**DATA TO PROCESS:**
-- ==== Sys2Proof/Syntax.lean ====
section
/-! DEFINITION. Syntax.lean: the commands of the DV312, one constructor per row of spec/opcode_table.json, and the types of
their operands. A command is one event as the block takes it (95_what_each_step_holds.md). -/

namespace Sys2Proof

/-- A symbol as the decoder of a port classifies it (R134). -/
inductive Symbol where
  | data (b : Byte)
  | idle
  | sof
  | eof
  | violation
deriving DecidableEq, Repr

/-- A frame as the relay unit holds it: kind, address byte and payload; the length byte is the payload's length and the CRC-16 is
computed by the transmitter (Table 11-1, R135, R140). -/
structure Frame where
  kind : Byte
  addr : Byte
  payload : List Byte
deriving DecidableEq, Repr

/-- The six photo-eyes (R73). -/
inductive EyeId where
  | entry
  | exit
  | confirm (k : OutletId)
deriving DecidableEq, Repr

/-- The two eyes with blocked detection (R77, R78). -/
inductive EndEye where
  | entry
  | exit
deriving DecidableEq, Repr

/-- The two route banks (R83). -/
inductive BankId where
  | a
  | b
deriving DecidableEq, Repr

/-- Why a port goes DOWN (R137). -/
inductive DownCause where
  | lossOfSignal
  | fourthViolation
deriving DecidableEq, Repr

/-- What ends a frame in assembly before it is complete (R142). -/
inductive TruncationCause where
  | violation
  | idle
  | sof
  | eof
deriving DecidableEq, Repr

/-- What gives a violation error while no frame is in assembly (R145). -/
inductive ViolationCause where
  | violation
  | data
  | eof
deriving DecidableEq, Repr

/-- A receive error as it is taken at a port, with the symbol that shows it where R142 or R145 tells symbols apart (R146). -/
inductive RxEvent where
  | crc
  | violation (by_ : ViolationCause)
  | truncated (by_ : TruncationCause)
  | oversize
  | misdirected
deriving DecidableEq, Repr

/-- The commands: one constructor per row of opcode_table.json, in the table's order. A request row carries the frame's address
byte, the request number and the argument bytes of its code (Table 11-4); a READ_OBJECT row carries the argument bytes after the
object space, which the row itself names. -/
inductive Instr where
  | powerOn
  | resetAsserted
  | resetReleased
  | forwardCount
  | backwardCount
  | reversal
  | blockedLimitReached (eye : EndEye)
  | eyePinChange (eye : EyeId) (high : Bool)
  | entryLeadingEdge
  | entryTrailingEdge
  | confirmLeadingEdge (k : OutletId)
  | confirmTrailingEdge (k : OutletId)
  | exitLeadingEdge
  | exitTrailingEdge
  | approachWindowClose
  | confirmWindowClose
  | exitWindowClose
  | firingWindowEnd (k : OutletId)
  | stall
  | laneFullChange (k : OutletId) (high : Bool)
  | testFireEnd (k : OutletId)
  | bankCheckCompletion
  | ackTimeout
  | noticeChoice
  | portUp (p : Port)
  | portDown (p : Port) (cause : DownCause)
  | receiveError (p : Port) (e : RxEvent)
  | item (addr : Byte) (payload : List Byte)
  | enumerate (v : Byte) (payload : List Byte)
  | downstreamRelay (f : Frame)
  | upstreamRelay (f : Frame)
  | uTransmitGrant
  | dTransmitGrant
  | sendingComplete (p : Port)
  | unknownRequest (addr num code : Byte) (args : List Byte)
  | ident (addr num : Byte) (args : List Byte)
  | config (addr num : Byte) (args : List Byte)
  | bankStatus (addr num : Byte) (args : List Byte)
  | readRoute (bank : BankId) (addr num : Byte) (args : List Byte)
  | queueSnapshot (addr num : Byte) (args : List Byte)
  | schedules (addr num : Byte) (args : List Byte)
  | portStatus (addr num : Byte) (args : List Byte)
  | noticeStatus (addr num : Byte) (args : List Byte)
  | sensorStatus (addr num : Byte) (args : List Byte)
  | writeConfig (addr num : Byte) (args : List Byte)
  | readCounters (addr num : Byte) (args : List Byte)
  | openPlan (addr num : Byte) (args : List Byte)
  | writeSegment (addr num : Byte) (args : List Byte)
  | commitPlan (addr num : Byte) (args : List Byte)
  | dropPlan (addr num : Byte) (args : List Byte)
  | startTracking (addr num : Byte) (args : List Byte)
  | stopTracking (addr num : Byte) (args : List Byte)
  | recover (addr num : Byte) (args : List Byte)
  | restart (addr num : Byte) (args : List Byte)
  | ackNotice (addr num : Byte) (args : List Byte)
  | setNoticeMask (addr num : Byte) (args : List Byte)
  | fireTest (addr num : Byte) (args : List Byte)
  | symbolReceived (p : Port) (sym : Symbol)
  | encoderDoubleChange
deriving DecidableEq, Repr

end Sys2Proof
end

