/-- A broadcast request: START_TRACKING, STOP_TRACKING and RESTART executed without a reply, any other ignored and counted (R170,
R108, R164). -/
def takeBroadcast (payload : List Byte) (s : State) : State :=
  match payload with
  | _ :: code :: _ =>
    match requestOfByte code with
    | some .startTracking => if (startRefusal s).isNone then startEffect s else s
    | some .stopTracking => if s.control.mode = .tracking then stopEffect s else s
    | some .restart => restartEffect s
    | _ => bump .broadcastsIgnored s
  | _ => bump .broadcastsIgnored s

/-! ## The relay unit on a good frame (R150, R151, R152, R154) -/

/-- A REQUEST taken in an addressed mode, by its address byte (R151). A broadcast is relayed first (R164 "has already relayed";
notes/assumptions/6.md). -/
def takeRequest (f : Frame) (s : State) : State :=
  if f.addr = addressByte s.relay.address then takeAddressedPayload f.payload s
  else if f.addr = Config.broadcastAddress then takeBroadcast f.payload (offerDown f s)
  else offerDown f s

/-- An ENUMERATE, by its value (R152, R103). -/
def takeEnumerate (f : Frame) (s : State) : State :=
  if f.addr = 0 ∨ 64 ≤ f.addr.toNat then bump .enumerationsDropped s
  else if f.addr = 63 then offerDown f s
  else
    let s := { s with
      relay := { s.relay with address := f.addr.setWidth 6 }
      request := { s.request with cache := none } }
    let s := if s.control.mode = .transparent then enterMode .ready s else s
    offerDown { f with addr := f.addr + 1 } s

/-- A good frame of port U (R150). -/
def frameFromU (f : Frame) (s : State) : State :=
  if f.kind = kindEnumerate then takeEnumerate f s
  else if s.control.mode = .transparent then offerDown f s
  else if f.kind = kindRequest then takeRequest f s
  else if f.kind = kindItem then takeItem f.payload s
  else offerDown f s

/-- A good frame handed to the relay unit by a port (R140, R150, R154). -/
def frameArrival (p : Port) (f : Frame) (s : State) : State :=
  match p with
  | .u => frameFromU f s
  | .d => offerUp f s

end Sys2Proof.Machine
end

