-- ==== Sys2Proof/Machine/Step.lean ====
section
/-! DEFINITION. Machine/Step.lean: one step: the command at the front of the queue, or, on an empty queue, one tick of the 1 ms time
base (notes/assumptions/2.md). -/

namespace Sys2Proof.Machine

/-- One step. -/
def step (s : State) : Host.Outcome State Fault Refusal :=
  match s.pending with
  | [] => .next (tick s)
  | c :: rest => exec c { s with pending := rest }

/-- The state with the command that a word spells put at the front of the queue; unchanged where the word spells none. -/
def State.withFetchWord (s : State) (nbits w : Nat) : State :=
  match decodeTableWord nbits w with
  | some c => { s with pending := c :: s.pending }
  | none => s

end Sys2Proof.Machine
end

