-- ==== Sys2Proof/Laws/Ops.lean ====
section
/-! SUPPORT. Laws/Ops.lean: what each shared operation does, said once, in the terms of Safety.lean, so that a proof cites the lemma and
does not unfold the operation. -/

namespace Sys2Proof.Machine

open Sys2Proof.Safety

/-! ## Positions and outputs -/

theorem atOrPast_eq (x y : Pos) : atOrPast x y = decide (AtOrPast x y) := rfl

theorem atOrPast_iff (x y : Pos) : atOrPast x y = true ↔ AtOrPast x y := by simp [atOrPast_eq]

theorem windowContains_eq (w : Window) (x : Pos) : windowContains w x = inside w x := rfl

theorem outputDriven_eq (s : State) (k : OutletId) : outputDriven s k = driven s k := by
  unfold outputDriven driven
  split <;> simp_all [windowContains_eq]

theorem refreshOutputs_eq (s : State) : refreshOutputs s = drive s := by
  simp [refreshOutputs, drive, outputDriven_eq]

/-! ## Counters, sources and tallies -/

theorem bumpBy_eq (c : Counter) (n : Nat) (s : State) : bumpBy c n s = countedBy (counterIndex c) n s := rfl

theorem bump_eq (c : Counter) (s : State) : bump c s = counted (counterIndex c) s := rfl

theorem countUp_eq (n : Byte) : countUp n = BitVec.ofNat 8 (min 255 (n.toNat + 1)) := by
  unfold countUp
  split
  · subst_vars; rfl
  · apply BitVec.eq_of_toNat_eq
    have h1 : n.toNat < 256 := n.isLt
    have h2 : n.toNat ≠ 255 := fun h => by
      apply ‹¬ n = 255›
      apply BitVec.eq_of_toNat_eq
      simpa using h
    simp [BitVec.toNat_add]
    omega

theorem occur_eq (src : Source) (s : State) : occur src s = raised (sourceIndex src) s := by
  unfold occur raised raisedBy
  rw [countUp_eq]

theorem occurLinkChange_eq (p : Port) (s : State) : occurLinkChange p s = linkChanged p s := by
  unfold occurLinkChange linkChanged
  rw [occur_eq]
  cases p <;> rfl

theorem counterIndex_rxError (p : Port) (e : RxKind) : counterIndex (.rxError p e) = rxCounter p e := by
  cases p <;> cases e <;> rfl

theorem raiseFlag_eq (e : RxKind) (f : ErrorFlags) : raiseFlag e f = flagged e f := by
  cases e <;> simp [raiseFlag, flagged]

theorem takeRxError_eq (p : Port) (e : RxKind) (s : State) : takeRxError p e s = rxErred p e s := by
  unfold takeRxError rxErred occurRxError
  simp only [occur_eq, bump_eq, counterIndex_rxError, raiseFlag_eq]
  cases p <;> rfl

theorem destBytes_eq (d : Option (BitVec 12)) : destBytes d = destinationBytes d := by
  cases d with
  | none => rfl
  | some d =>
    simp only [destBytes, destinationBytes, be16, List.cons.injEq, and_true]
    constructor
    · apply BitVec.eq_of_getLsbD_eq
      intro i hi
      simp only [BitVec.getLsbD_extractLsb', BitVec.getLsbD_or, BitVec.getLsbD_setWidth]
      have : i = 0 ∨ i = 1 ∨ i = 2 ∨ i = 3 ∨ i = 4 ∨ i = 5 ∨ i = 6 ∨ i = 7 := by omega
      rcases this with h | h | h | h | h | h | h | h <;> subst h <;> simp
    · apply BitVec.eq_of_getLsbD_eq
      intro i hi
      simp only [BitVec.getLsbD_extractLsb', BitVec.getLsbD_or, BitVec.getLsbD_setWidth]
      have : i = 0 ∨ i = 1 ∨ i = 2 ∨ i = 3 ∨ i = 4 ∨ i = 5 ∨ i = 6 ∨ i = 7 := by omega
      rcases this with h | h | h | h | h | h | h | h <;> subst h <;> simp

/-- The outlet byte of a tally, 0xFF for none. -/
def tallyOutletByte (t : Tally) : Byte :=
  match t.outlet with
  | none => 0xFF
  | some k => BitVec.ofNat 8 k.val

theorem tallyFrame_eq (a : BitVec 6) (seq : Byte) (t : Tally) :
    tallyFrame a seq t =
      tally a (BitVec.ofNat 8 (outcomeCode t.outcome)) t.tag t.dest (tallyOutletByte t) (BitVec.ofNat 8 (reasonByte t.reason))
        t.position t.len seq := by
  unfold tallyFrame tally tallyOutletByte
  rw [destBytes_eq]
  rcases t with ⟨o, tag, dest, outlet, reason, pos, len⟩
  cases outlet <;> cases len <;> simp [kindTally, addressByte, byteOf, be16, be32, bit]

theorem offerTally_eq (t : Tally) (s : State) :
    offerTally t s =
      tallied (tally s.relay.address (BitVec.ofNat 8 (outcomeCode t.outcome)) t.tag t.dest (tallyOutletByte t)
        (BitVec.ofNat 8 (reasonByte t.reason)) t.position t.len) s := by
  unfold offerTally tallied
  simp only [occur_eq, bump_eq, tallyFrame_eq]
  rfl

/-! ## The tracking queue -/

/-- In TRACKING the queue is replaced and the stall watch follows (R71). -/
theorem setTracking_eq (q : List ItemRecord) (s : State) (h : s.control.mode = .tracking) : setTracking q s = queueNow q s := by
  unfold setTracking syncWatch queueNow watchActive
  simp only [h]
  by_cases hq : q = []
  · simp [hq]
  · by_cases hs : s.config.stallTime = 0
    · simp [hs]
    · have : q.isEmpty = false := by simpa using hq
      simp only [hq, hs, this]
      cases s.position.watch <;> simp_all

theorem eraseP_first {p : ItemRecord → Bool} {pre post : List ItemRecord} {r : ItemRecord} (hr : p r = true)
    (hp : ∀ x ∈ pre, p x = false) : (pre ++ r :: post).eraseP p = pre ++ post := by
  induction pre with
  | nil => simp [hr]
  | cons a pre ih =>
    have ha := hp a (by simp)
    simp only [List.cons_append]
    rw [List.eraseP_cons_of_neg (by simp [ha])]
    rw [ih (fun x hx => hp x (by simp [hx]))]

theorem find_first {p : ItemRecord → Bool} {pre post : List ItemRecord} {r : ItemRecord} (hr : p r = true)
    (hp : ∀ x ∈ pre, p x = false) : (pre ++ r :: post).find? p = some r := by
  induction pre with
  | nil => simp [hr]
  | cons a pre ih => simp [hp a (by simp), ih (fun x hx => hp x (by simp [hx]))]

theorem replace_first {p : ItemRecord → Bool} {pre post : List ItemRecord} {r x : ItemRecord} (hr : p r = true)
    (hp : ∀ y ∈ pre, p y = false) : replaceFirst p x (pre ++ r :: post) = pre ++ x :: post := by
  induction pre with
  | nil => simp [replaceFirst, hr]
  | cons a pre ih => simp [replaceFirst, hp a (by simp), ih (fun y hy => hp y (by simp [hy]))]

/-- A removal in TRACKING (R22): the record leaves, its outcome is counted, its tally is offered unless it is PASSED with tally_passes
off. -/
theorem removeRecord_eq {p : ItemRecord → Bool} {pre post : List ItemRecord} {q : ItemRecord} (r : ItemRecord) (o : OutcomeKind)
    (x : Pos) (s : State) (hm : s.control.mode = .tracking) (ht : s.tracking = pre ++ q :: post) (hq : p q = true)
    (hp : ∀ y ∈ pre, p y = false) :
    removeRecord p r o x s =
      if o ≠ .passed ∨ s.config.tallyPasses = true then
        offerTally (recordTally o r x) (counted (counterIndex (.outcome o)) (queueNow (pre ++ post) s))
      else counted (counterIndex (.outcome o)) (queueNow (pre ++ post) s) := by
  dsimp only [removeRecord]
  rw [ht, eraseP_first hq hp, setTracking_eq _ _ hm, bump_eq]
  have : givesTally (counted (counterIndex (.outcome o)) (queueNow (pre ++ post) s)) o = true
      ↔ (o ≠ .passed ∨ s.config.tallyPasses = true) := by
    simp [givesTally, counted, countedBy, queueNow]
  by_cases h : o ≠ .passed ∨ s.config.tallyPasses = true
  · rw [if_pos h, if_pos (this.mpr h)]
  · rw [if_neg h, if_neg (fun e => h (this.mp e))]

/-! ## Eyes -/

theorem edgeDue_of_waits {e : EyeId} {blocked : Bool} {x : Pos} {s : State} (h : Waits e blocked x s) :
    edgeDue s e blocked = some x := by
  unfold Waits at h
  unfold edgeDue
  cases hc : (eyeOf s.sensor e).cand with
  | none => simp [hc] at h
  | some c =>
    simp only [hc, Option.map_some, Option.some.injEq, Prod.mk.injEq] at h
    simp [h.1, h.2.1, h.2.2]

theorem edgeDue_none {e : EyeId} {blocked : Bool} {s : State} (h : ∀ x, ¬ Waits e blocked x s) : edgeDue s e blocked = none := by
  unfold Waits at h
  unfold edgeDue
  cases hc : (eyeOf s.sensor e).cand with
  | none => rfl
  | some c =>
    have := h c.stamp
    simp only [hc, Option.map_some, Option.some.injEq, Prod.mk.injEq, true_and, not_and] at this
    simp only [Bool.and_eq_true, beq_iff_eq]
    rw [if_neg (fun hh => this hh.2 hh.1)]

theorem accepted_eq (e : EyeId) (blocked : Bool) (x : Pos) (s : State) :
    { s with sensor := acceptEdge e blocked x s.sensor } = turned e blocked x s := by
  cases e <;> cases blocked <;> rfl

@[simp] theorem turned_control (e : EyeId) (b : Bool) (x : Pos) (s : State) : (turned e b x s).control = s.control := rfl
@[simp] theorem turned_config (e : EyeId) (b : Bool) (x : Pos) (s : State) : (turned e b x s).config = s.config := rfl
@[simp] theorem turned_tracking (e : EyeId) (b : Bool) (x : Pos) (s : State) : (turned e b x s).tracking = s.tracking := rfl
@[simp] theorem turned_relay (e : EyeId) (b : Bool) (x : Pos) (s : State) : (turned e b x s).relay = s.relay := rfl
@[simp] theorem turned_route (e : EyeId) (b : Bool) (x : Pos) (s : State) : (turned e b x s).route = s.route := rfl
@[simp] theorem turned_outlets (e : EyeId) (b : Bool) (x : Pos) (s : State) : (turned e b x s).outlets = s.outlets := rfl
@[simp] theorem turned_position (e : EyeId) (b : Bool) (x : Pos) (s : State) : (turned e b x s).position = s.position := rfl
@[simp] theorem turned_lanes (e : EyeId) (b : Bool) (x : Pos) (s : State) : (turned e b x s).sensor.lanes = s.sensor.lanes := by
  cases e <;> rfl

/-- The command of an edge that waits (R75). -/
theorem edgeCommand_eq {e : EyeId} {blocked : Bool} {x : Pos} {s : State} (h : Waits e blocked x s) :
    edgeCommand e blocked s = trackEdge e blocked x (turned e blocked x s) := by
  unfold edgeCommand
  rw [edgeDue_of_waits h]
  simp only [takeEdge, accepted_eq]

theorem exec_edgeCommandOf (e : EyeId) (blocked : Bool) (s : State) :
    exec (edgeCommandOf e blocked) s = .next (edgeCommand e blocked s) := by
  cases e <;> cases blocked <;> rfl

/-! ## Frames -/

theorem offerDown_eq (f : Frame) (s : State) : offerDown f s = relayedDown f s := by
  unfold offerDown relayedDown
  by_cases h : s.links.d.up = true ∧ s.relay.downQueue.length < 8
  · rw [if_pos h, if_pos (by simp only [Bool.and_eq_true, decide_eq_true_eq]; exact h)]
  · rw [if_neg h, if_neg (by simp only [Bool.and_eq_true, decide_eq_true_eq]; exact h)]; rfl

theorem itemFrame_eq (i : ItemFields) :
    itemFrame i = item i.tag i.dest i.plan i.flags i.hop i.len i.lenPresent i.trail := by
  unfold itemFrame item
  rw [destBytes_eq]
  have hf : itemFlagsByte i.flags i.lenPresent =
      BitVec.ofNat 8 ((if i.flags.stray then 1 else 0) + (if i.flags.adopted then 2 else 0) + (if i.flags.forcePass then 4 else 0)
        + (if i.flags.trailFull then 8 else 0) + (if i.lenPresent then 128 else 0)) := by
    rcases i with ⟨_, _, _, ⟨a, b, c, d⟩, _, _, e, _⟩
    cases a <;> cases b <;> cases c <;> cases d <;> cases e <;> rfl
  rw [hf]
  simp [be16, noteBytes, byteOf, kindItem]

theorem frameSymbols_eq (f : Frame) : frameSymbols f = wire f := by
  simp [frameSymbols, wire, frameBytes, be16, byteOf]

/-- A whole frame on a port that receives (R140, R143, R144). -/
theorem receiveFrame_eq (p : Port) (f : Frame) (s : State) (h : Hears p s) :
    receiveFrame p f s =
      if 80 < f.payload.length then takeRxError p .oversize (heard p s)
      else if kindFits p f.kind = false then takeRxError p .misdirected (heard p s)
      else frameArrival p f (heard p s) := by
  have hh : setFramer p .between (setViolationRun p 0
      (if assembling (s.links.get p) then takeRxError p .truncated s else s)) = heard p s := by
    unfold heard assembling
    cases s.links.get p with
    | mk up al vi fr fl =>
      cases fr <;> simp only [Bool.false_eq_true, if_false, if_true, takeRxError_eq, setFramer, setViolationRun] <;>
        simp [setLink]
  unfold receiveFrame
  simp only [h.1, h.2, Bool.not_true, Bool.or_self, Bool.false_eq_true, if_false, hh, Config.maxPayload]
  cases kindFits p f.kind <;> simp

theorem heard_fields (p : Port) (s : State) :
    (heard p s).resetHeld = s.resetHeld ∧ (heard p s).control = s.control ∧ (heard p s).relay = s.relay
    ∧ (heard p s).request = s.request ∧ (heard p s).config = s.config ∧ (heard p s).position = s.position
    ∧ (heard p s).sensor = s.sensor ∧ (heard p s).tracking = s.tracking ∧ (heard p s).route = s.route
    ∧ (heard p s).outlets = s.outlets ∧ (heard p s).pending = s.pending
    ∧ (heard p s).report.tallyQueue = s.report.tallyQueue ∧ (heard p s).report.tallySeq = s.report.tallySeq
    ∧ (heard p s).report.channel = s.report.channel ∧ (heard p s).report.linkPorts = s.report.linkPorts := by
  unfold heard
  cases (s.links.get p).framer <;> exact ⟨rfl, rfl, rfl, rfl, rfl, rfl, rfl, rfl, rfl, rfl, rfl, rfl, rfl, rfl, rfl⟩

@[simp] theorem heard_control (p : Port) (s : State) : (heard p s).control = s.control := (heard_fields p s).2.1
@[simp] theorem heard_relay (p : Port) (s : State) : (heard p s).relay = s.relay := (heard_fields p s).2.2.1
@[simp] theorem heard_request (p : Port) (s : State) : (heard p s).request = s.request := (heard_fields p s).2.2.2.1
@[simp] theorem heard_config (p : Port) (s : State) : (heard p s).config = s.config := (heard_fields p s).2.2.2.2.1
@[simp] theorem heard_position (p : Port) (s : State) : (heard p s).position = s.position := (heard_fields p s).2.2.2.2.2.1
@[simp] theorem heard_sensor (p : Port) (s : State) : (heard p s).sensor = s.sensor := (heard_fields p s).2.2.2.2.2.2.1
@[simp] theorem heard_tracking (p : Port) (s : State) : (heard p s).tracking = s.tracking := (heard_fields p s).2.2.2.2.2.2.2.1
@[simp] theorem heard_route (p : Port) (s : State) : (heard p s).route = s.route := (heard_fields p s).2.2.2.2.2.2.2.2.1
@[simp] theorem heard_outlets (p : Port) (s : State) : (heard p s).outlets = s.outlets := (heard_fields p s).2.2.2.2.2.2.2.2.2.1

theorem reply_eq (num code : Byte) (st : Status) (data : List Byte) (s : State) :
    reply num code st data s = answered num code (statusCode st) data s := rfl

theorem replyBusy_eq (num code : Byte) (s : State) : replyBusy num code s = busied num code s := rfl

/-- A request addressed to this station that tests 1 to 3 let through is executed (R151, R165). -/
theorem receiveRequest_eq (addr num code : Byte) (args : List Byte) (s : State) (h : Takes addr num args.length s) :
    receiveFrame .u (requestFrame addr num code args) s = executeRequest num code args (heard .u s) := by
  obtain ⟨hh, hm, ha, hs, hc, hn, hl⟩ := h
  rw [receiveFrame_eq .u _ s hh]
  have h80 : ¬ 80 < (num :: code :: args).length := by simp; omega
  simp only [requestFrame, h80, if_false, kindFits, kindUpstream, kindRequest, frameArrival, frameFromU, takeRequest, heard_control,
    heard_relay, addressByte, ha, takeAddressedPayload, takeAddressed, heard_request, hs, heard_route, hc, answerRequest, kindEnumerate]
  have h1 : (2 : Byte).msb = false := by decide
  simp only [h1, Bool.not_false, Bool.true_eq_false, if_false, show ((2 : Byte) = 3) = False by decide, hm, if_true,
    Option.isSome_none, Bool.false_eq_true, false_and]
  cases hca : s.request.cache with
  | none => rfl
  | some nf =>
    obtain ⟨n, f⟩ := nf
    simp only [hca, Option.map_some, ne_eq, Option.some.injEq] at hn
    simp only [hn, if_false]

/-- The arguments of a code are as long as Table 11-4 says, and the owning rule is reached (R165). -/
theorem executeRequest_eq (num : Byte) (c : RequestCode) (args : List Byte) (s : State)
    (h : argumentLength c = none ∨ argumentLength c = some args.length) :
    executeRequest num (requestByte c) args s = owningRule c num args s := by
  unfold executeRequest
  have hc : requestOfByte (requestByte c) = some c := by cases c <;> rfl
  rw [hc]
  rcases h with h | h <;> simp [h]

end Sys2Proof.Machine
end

**PROBLEM DETAILS:** Copy the lines above exactly, beginning at the line that has "upstreamRelay (f : Frame)" and stopping after the line that has "bankStatus (addr num", and omit the rest.

**OUTPUT:**
  | upstreamRelay (f : Frame)
  | uTransmitGrant
  | dTransmitGrant
  | sendingComplete (p : Port)
  | unknownRequest (addr num code : Byte) (args : List Byte)
  | ident (addr num : Byte) (args : List Byte)
  | config (addr num : Byte) (args : List Byte)
  | bankStatus (addr num : Byte) (args : List Byte)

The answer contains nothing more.